Ma allora la mastoplastica additiva è oggi sicura?

Le tecniche operatorie si sono evolute negli anni; gli operatori accorti sanno quante metodiche accurate e precise siano importanti al fine di ridurre lo stimolo della capsula. Inoltre è fondamentale scegliere una protesi di concezione moderna e di alta qualità. Le protesi prodotte negli ultimi anni hanno caratteristiche molto diverse rispetto a quelle di un tempo; sono, infatti, studiate per combattere il fenomeno della contrazione capsulare fin dal primo momento.
Ciò non vuol dire che oggi la contrazione capsulare sia solo ricordo di tempi passati, ma significa che la possibilità di sviluppare questo problema è decisamente inferiore.

Cosa fare?

Non ci sono linee guida universalmente riconosciute per trattare questa problematica. Tuttavia, il buon senso e l’esperienza chirurgica danno però queste indicazioni:


– contrazione lieve
, durezza lieve: il massaggio frequente e abbastanza vigoroso è quasi sempre in grado di trattare e mantenere la contrazione in fase iniziale.


– Contrazione di medio grado
: il massaggio vigoroso (squeezing) è tuttora considerato da alcuni una valida tecnica per rompere la capsula periprotesica, da altri una tecnica da abbandonare perché porta ulteriore stimolo alla capsula. La letteratura non è concorde. Il buon senso dice che se la contrazione non è importantissima lo squeezing può essere tentato. Se la contrazione è maggiore, si deve ricorrere allora alla capsulotomia (re intervento mirato ad aprire chirurgicamente la capsula) ed eventualmente a sostituire le protesi.

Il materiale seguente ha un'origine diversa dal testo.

-- ==== Sys2Proof/Machine/Deliver.lean ====
section
/-! DEFINITION. The end of a region's cycle: deliveries, link loads, faults and stalls; II boundaries and the end of a run; and the
fabric and copy phases of a pool (R74, R102 to R105, R241, R264 to R269, R282, R301, R408). -/

namespace Sys2Proof.Machine

/-! ## Periods and runs (R74, R241, R266) -/

/-- Pending constants, mask and seed of a region take effect. -/
def applyPending (s : State) (core slot : Nat) : State :=
  let k := thKey core slot
  let g := getReg s k
  let s := setReg s k { g with
    con := g.conPend.foldl (fun t p => tput t 0 p.1 p.2) g.con, conPend := [], stageMask := g.maskPend.getD g.stageMask
    maskPend := none, seedPend := none }
  match g.seedPend with
  | some x => seedRegion s core slot x.toNat
  | none => s

/-- II_BOUNDARY (R266): the rotation base follows from the period; what is pending takes effect. -/
def execIiBoundary (s : State) : Out := .next (applyPending s s.cur.core s.cur.slot)

/-- KERNEL_RUN_END (R241): the II counter stops, and the drop records of the run are queued once RIDLE is 1 (R408). -/
def execKernelRunEnd (s : State) : Out :=
  let core := s.cur.core
  let slot := s.cur.slot
  let s := applyPending s core slot
  let g := getReg s (thKey core slot)
  let s := setReg s (thKey core slot) { g with runs := false, stopReq := false }
  .next (if ridle s core slot then guardRecords s core slot else s)

/-! ## Deliveries (R267, R269, R320) -/

/-- The token of a result that is due: none while its reply is late. -/
def flightTok (s : State) (f : Flight) : Option Token :=
  match f.req with
  | none => some f.tok
  | some id => match s.reqs.find? (·.id == id) with
    | none => some {}
    | some q => if q.arrived then some (portData q) else none
/-- An output that carries array data in the present cycle loads zero where it faces out of the region (R320). -/
def loadLink (e : Elem) (side : Nat) (t : Token) (carry : Bool) : Elem := setLink e side (if carry then {} else t)

/-- A result is delivered: destination register, `last`, and the outputs it drives. -/
def deliverOne (s : State) (core slot key : Nat) (f : Flight) (t : Token) : State :=
  let row := key % 256 / 16
  let col := key % 16
  let g := getReg s (thKey core slot)
  let e := getEl s key
  let e := { e with last := t }
  let e := if f.dst < 32 then { e with q := tput e.q {} f.dst t } else if f.dst = 63 then { e with port := t } else e
  let e := (List.range 4).foldl (fun e d => if drives f d then loadLink e d t (carried g d) else e) e
  let s := setEl s key e
  (List.range 4).foldl (fun s d => if drives f d && !carried g d then guardDrop s core slot row col d f.pos t else s) s

/-- One element at the end of a cycle: in a counted cycle of a run every output loads, from a result, a pass-through link, or zero;
then the results that are due are delivered. -/
def endElem (s : State) (core slot key : Nat) (counted : Bool) : State :=
  let g := getReg s (thKey core slot)
  let e := getEl s key
  let e := if counted && g.runs then
      (List.range 4).foldl (fun x d => loadLink x d (tget e.nxt {} d) (carried g d)) { e with nxt := [] }
    else { e with nxt := [] }
  let due := e.pipe.filter fun f => f.due ≤ g.count && (flightTok s f).isSome
  let late := e.pipe.filter fun f => f.due ≤ g.count && (flightTok s f).isNone
  let s1 := setEl s key { e with pipe := e.pipe.filter fun f => !(f.due ≤ g.count && (flightTok s f).isSome) }
  let s2 := due.foldl (fun x f => deliverOne x core slot key f ((flightTok s f).getD {})) s1
  let gone := due.filterMap (·.req)
  let s3 := { s2 with reqs := s2.reqs.filter fun q => !gone.contains q.id }
  late.foldl (fun x f => match f.req with
    | some id => soon x (.row .stallFreeze { core := core, slot := slot, ix := id })
    | none => x) s3

/-- Rows of PEER passes that are due to enter in the next cycle and have not arrived drive the stall wire (R316). -/
def stallRows (s : State) (core slot : Nat) : State :=
  let g := getReg s (thKey core slot)
  g.passes.foldl (fun s p =>
    if p.src ≠ 1 then s
    else
      let d := rowPeriod g
      let e0 := p.start + 24
      if g.count + 1 < e0 ∨ (g.count + 1 - e0) % d ≠ 0 ∨ p.rows ≤ (g.count + 1 - e0) / d then s
      else
        let m := (g.count + 1 - e0) / d
        let mine := s.reqs.filter fun q => q.core == core && q.asker == .aRow slot p.id m
        mine.foldl (fun s q => soon s (.row .stallFreeze { core := core, slot := slot, ix := q.id })) s) s

/-- At the end of an enabled cycle a reply that has come, or a request that is gone, holds its region no more (R301, R304). -/
def wakeRegion (s : State) (core slot : Nat) : State :=
  let k := thKey core slot
  let g := getReg s k
  if g.stalls.isEmpty then s
  else setReg s k { g with stalls := g.stalls.filter fun id => s.reqs.any fun q => q.id == id && !q.arrived }
/-- What an opcode of the cycle leaves for the next: the format of an AMODE, under which no slot is loaded (R311), and an ACLR that has ended (R309). -/
def endArray (g : Region) : Region :=
  let g := { g with clear := g.clear.filter fun c => g.count < c.start + 2 + c.rows }
  match g.fmtNext with
  | some f => { g with fmt := some f, wFmt := [], fmtNext := none }
  | none => g

/-- Insert a fault by region row and column. -/
def insWhy (w : Why) : List Why → List Why
  | [] => [w]
  | x :: r => if w.pos / 65536 % 65536 < x.pos / 65536 % 65536 then w :: x :: r else x :: insWhy w r
/-- The faults of a cycle are recorded, in ascending row and column, and the block is killed once (R282, R302). -/
def regionFaults (s : State) (core slot : Nat) : State :=
  let k := thKey core slot
  let g := getReg s k
  match g.faults.foldl (fun l w => insWhy w l) [] with
  | [] => s
  | w :: ws =>
    let s := setReg s k { g with faults := [] }
    let s := (w :: ws).foldl (fun s w => regRecord s core slot w) s
    let s := if g.starter = slot then s
      else discardRegion (dropDrains (dropRequests (guardRecords (dropDue s core slot) core slot) core slot) core slot g.part) core slot
    endBlocks s core g.starter (ticks s + 1) w.cause

/-- The end of a cycle of one region. -/
def deliver (s : State) (core slot : Nat) : State :=
  let k := thKey core slot
  let g := getReg s k
  let counted := g.countedAt == s.cycle + 1
  let keys := (s.elems.filter fun p => p.1 / 256 == k).map (·.1)
  let s := keys.foldl (fun s key => endElem s core slot key counted) s
  let s := if !counted then s
    else
      let g := endArray (getReg s k)
      stallRows (setReg s k { g with carriedEs := !g.passes.isEmpty, carriedW := g.preload.isSome }) core slot
  let s := wakeRegion s core slot
  let s := regionFaults s core slot
  let g := getReg s k
  if !g.runs && !g.drops.isEmpty && ridle s core slot then guardRecords s core slot else s

/-! ## The fabric phase (R102 to R104) -/

/-- Row of the code table of R104 for kinds a ≤ b. -/
def conflictCode (a b : Nat) : Nat := 0x0A0 + (a * 5 - a * (a - 1) / 2) + (b - a)
/-- Engine code of a requester kind (R363). -/
def kindEng (k : Nat) : Nat := if k = 0 then 1 else if k = 4 then 3 else 2
/-- A request waits for this fabric phase: it is due, its region counts this cycle unless it is a port's, and no stores of an earlier drain are left before
those of a drain. -/
def fabReady (s : State) (core : Nat) (f : FabReq) : Bool :=
  fabDue s core f && (f.act != .epilogueStore || !storesBehind s core f.cur.val)
/-- The lowest bank that two requests share. -/
def sharedBank (a b : FabReq) : Option Nat := a.banks.find? b.banks.contains
/-- The first other request that a request conflicts with. -/
def conflictOf (l : List FabReq) (i : Nat) : Option (FabReq × Nat) :=
  match l[i]? with
  | none => none
  | some a => l.zipIdx.findSome? fun p => if p.2 = i then none else (sharedBank a p.1).map fun b => (p.1, b)
/-- The record of a conflict for the owner of request x with request y (R365). -/
def conflictWhy (x y : FabReq) (bank : Nat) : Why :=
  let a := if x.kind ≤ y.kind then x else y
  let b := if x.kind ≤ y.kind then y else x
  let at_ (f : FabReq) : Nat := if f.kind = 0 then f.row * 256 + f.col else 0xFFFF
  { cause := conflictCode a.kind b.kind, eng := kindEng x.kind, slot := x.slot, pos := x.pos
    i0 := b.slot * 2 ^ 18 + a.slot * 65536 + b.kind * 4096 + a.kind * 256 + bank, i1 := at_ a, i2 := at_ b }

/-- The fabric phase of a pool: requests that share a bank do not perform and each region's record is collected; the others perform. -/
def fabricPhase (s : State) (core : Nat) : State :=
  let c := getCore s core
  let ready := c.fabQ.filter (fabReady s core)
  let s := setCore s core { c with fabQ := c.fabQ.filter fun f => !fabReady s core f }
  let hits := ready.zipIdx.filterMap fun p => (conflictOf ready p.2).map fun q => (p.1, q)
  let s := hits.foldl (fun s h =>
    let k := thKey core h.1.slot
    let g := getReg s k
    let s := if h.1.kind = 0 then dropReq s h.1.cur.ix else s
    if g.killed || g.faults.any (fun w => 0x0A0 ≤ w.cause && w.cause ≤ 0x0AE) then s
    else setReg s k { g with faults := g.faults ++ [conflictWhy h.1 h.2.1 h.2.2] }) s
  let free := ready.zipIdx.filterMap fun p => if (conflictOf ready p.2).isSome then none else some (Act.row p.1.act p.1.cur)
  { s with todo := free ++ s.todo }

/-! ## The copy phase (R105) -/

/-- A request for lines in a copy phase: its row, and the lines of the pool it takes as banks. -/
structure PhaseReq where
  act : Act
  banks : List Nat
deriving DecidableEq, Repr
/-- Banks of a pool that a place's bytes touch, if they lie in the pool of a core. -/
def poolBanks (core : Nat) (p : Place) (n : Nat) : Option (List Nat) :=
  match poolOf p with
  | some (c, o) => if c = core then some (spanBanks [(o, n)]) else none
  | none => none
/-- The pool line of a transfer, if it goes to a pool: core and offset. -/
def itemPool (s : State) (c : CC) (u : Nat) : Option (Nat × Nat) :=
  let (dc, _, t) := itemTid s c u
  match t.space with
  | 0 => some (dc, itemAddr u % 2 ^ 23)
  | 1 => some (coreOf s c.r.scene c.r.gslot (bits t.base 47 42) c.r.voice, itemAddr u % 2 ^ 23)
  | _ => none
/-- Where a transfer goes in the mesh. -/
def itemEnd (s : State) (c : CC) (u : Nat) : Option End :=
  match itemPool s c u with
  | some (d, _) => some (.core d)
  | none =>
    let t := (itemTid s c u).2.2
    if t.space = 2 then some (.die (dieOf (coreOf s c.r.scene c.r.gslot (bits t.base 47 42) c.r.voice))) else none
/-- The way of a transfer is down, or the way back of what it reads (R12, R410). -/
def itemDown (s : State) (c : CC) (u : Nat) : Bool :=
  if (itemTid s c u).2.2.space = 4 then hostDown s c.core else
  ((itemEnd s c u).map fun e => pathDown s (.core c.core) e || (isRead u && pathDown s e (.core c.core))).getD false
/-- The next transfers of a core's copy engine that do not go through the caravan, whose sources have been read and whose race checks are made. -/
def readyItems (s : State) (core : Nat) : List (CC × Nat) :=
  match runOf s core 4 with
  | none => []
  | some r => if r.frozenAt.isSome then [] else
    (getCopier s core).journal.flatMap fun e =>
      if e.performed || e.discarded || s.cycle < e.startAt then []
      else
        let c := ccOf s core r e
        ((e.waiting ++ e.left).filter fun u =>
          (itemTid s c u).2.2.space != 3 && !isAsked e u && fed s c u && !itemDown s c u).map fun u => (c, u)
def itemAct (c : CC) (u : Nat) : Act := .row .lineTransfer { core := c.core, ix := c.e.no, val := u }
/-- Candidates of a copy phase in the order of R105: the core's own copy engine, peers, its spill engine, then threads. -/
def engineLines (s : State) (core : Nat) : List PhaseReq :=
  (readyItems s core).filterMap fun p => match itemPool s p.1 p.2 with
    | some (c, o) => if c = core then some ⟨itemAct p.1 p.2, [bankOf o]⟩ else none
    | none => some ⟨itemAct p.1 p.2, []⟩
/-- Insert a candidate by its age. -/
def insAge (x : Nat × PhaseReq) : List (Nat × PhaseReq) → List (Nat × PhaseReq)
  | [] => [x]
  | y :: r => if x.1 < y.1 then x :: y :: r else y :: insAge x r
/-- Requests of threads, ports and arrays of any core, and transfers of other cores' copy engines, at a pool: the oldest first. -/
def peerLines (s : State) (core : Nat) : List PhaseReq :=
  let asked : List (Nat × PhaseReq) := s.reqs.filterMap fun q =>
    if q.space == 1 && !q.done && q.race != 1 && q.notBefore ≤ s.cycle && !wayDown s q.core q.place && !behind s q then
      (poolBanks core q.place (if q.store then q.bytes.length else q.len)).map fun b => (q.id, ⟨.row .peerRequest { ix := q.id }, b⟩)
    else none
  let copied : List (Nat × PhaseReq) := (s.copiers.filter fun c => c.1 != core && !c.2.journal.isEmpty).flatMap fun x => (readyItems s x.1).filterMap fun p =>
    match itemPool s p.1 p.2 with
    | some (c, o) => if c = core then some (p.1.e.no, ⟨itemAct p.1 p.2, [bankOf o]⟩) else none
    | none => none
  ((asked ++ copied).foldl (fun l x => insAge x l) []).map (·.2)
/-- Slices that the spill engine of a core moves: the lines of one end of each in a phase (R102, R237). -/
def spillLines (s : State) (core : Nat) : List PhaseReq :=
  s.reqs.filterMap fun q => match q.asker with
    | .spill t slice =>
      if q.core == core && q.notBefore ≤ nOf s core && !s.dram.any (·.req == some q.id) then
        let p : Place := if (q.off == 0) == q.sext then ⟨.dev, rfPlace s core t slice⟩ else q.place
        some ⟨.row .prompterPerform { ix := q.id }, (poolBanks core p 128).getD []⟩
      else none
    | _ => none
/-- Requests of threads to their own pool: the oldest first, and of equally old ones the lower-numbered thread's. -/
def threadLines (s : State) (core : Nat) : List PhaseReq :=
  let mine := s.reqs.filter fun q => q.core == core && q.space == 0 && !q.done && q.notBefore ≤ nOf s core && !behind s q
    && (match q.asker with | .thread _ => true | _ => false)
  let ins (q : Req) (l : List Req) : List Req := l.takeWhile (fun x => x.iter ≤ q.iter) ++ [q] ++ l.dropWhile (fun x => x.iter ≤ q.iter)
  (mine.foldl (fun l q => ins q l) []).map fun q => ⟨.row .prompterPerform { ix := q.id }, [bankOf (q.place.addr % 0x800000)]⟩
/-- Grant requests in order, at most n of them, each in banks that none before it took. -/
def grant : List PhaseReq → Nat → List Nat → List Act × List Nat
  | [], _, taken => ([], taken)
  | _, 0, taken => ([], taken)
  | q :: r, n + 1, taken =>
    if q.banks.any taken.contains then grant r (n + 1) taken
    else
      let x := grant r n (taken ++ q.banks)
      (q.act :: x.1, x.2)

/-- The copy phase of a pool: the copy engine, peers and the spill engine have two lines each, every thread request one. -/
def copyPhase (s : State) (core : Nat) : State :=
  let a := grant (engineLines s core) 2 []
  let b := grant (peerLines s core) 2 a.2
  let c := grant (spillLines s core) 1 b.2
  let d := grant (threadLines s core) 32 c.2
  { s with todo := a.1 ++ b.1 ++ c.1 ++ d.1 ++ s.todo }

end Sys2Proof.Machine
end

– Contrazione di alto grado
: la capsulectomia (asportazione della capsula) e la sostituzione delle protesi, eventualmente cambiando di piano (ad esempio da sottoghiandolare a sottomuscolare) sono punti cardine del trattamento.
Nei casi più severi può essere utile il ricorso alle protesi di poliuretano (protesi di silicone rivestite di una fine membrana di poliuretano), materiale che contrasta grandemente la formazione della capsula periprotesica.
Ci sono poi trattamenti aggiuntivi, da alcuni autori proposti come audiuvanti della lotta alla contrazione ma la cui scientificità non è mai stata dimostrata come la somministrazione di broncodilatatori e l’utilizzo degli ultrasuoni.